ASSIGNED TASK: Print out the complete set of records below, exactly as they read.
━━━━━ INFORMATION SUPPLIED ━━━━━
-- ==== Sys2Proof/Machine/Execute.lean ====
section
/-!
DEFINITION. The dispatch and the step of R39 with the parameters of R5 as an argument (R9). `exec` and
`step` are these at `reference` (Laws/Exec.lean).
-/

namespace Sys2Proof.Machine

/-- Run one decoded instruction under a configuration. -/
def execUnder (cfg : Config) (i : Instr) (s : State) : Result :=
  match i with
  | .nop => nopUnder cfg s
  | .add d s1 s2 => addUnder cfg d s1 s2 s
  | .sub d s1 s2 => subUnder cfg d s1 s2 s
  | .and d s1 s2 => andUnder cfg d s1 s2 s
  | .or d s1 s2 => orUnder cfg d s1 s2 s
  | .nor d s1 s2 => norUnder cfg d s1 s2 s
  | .xor d s1 s2 => xorUnder cfg d s1 s2 s
  | .inc d => incUnder cfg d s
  | .rolr d => rolrUnder cfg d s
  | .rnv d => rnvUnder cfg d s
  | .bib n t => bibUnder cfg n t s
  | .jmp t => jmpUnder cfg t s
  | .mov d src => movUnder cfg d src s
  | .ldi d imm => ldiUnder cfg d imm s
  | .inPort d p => inPortUnder cfg d p s
  | .outPort p r => outPortUnder cfg p r s

/-- One step under a configuration (R39). -/
def stepUnder (cfg : Config) (s : State) : Result := runFetched cfg (execUnder cfg) s

end Sys2Proof.Machine
end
━━━━━
TASK OUTPUT:
-- ==== Sys2Proof/Machine/Execute.lean ====
section
/-!
DEFINITION. The dispatch and the step of R39 with the parameters of R5 as an argument (R9). `exec` and
`step` are these at `reference` (Laws/Exec.lean).
-/

namespace Sys2Proof.Machine

/-- Run one decoded instruction under a configuration. -/
def execUnder (cfg : Config) (i : Instr) (s : State) : Result :=
  match i with
  | .nop => nopUnder cfg s
  | .add d s1 s2 => addUnder cfg d s1 s2 s
  | .sub d s1 s2 => subUnder cfg d s1 s2 s
  | .and d s1 s2 => andUnder cfg d s1 s2 s
  | .or d s1 s2 => orUnder cfg d s1 s2 s
  | .nor d s1 s2 => norUnder cfg d s1 s2 s
  | .xor d s1 s2 => xorUnder cfg d s1 s2 s
  | .inc d => incUnder cfg d s
  | .rolr d => rolrUnder cfg d s
  | .rnv d => rnvUnder cfg d s
  | .bib n t => bibUnder cfg n t s
  | .jmp t => jmpUnder cfg t s
  | .mov d src => movUnder cfg d src s
  | .ldi d imm => ldiUnder cfg d imm s
  | .inPort d p => inPortUnder cfg d p s
  | .outPort p r => outPortUnder cfg p r s

/-- One step under a configuration (R39). -/
def stepUnder (cfg : Config) (s : State) : Result := runFetched cfg (execUnder cfg) s

end Sys2Proof.Machine
end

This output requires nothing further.